Howard Johns, of the Cut Don't Kill campaign, explained that, while the industry supports cuts to feed-in tariffs, today's proposals will be too deep and quick to allow the industry to survive.
"We are happy to accept some cuts, but the government must recognise that wiping out 4,000 companies and 25,000 jobs by cutting too deeply would be an appalling waste of economic potential," he said.
"Our message to the government is cut us, but don't kill us - we want a sustainable cut that would allow us to survive and deliver the green growth that David Cameron said he was committed to.
"The government has a choice - either they can cut like this and make an entire industry go bust, or they can work with us to properly plan the phasing out of the tariff bit by bit, which will produce a flourishing industry that won't need any subsidy or support."
Meanwhile a senior executive at one PV installer predicted that the industry would see an 80 per cent drop in demand, which could lead to an equivalent level of redundancies.
"This will result in massive job losses and my company is no exception," he said.
However, other companies argued that the new rates could prove "workable", particularly for those companies which have diversified into other technologies.
David Hunt, director of Eco Environments, which installs wind turbines and heat pumps as well as PV, told BusinessGreen that he is hoping to retain all 46 employees.
However, he added that the company will stop taking new orders today to ensure that it fulfils its current solar order book ahead of the 12 December cut off.
"We've got to install three months' worth of projects in a month, and that's going to be a major headache," he said. " I think we've always suggested the feed-in tariffs were due a cut to the rate, but this deadline is going to have a devastating effect. People will go bust."
Dave Sowden of the Micropower Council warned that the pace of the proposed changes would not only trigger bankruptcies, but result in legal action across the sector's supply chain.
"The timing of the changes is disastrous," he said. "You are giving companies six weeks who will have ordered panels that will have just been put on a ship from China that they will not be able to sell. A lot of people are going to be left with stranded assets and will now be calling in the lawyers to see if they can get out of contracts. You will see people suing each other over this."

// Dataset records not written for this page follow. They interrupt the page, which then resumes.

-- ==== Sys2Proof/WellFormed.lean ====
section
/-! DEFINITION. The commands that can be sent: a block's body is no longer than its length byte allows, and its kind
and selecting byte are those of its row. -/

namespace Sys2Proof

/-- A body a block can carry: 0..240 bytes (R174, R138). -/
def wfBody (body : List Byte) : Bool := body.length ≤ 240

/-- A body after a selecting byte that the row fixes. -/
def wfRest (rest : List Byte) : Bool := rest.length ≤ 239

/-- The kinds and bodies of the render path (R133): kinds 1..7, PANEL-CONTROL ERASE-ALL and TABLE-LOAD of ids 5..8. -/
def renderPathBlock (kind : Byte) (body : List Byte) : Bool :=
  (1 ≤ kind.toNat && kind.toNat ≤ 7)
    || (kind == 9 && body.head? == some 0)
    || (kind == 11 && match body with
        | [] => false
        | id :: _ => 5 ≤ id.toNat && id.toNat ≤ 8)

/-- The kinds with no owner (R134): 10 and 20..31. -/
def ownerlessKind (kind : Byte) : Bool := kind == 10 || (20 ≤ kind.toNat && kind.toNat ≤ 31)

/-- The command is one that its row of the table describes. -/
def Instr.wf : Instr → Bool
  | .powerOnReset _ => true
  | .terminalReset _ body _ => wfBody body
  | .cadence _ body => wfBody body
  | .checkError h kind body crc => wfBody body && crc != Machine.crc16 (Machine.blockData h kind body)
  | .lengthError _ _ length => 240 < length.toNat
  | .lineSilenceTimeout => true
  | .unknownKind _ kind body => wfBody body && 32 ≤ kind.toNat
  | .blockQueuedForRender _ kind body => wfBody body && renderPathBlock kind body
  | .accessory _ kind body => wfBody body && ownerlessKind kind
  | .channelLapse _ => true
  | .imageOpen => true
  | .imageStripe => true
  | .readyStripe => true
  | .imageClose => true
  | .imageAbort => true
  | .applyHeldCadenceNotice => true
  | .closingTimeout _ => true
  | .idleTimeout _ => true
  | .text => true
  | .fill => true
  | .windowSet => true
  | .eraseAll => true
  | .echoRequest => true
  | .transferLoad => true
  | .thresholdLoad => true
  | .weightsLoad => true
  | .glyphsLoad => true
  | .addressLoad _ rest => wfRest rest
  | .groupsLoad _ rest => wfRest rest
  | .channelsLoad _ rest => wfRest rest
  | .kindsLoad _ rest => wfRest rest
  | .watchLoad _ rest => wfRest rest
  | .panelLoad _ rest => wfRest rest
  | .touchLoad _ rest => wfRest rest
  | .eventsLoad _ rest => wfRest rest
  | .linesLoad _ rest => wfRest rest
  | .invalidTableId _ body =>
    wfBody body && match body with
      | [] => true
      | id :: _ => 13 ≤ id.toNat
  | .blank _ rest => wfRest rest
  | .unblank _ rest => wfRest rest
  | .panelControlUndefined _ body =>
    wfBody body && match body with
      | [] => true
      | action :: _ => 3 ≤ action.toNat
  | .zoneSet _ body => wfBody body && body.head? != some 0xFF
  | .disarmAll _ rest => wfRest rest
  | .statusQuery _ body => wfBody body
  | .eventClear _ body => wfBody body
  | .eventTest _ body => wfBody body
  | .lineSet _ body => wfBody body
  | .storeCommit _ body => wfBody body
  | .programmingComplete => true
  | .storeFactory _ body => wfBody body
  | .factoryHalftoneNotice => true
  | .faultClear _ body => wfBody body
  | .addressSlot => true
  | .senseCompletion _ => true
  | .drainComplete => true
  | .startingSweepComplete => true
  | .blankingSweepComplete => true
  | .powerGoodRise => true
  | .powerGoodFall => true
  | .blankTimeout => true
  | .scan _ => true
  | .grantAsserted => true
  | .frameBegin => true
  | .frameComplete => true
  | .grantWithdrawn => true
  | .acknowledge => true
  | .busyAsserted => true
  | .busyReleased => true
  | .ackTimeout => true

end Sys2Proof
end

Concerns are also mounting that the pace and scale of the proposed changes will have a chilling impact on wider green investor confidence.
"There were investors who, after the early changes to support for solar farms, said they would not in the future touch UK low carbon projects that were supported by policy," said Sowden, predicting that the latest changes would again discourage investors.
Others predicted that the consultation could prompt some investors to ask whether similar unexpected changes could undermine the effectiveness of the soon-to-be-launched Renewable Heat Incentive scheme and the Energy Company Obligation element of the Green Deal.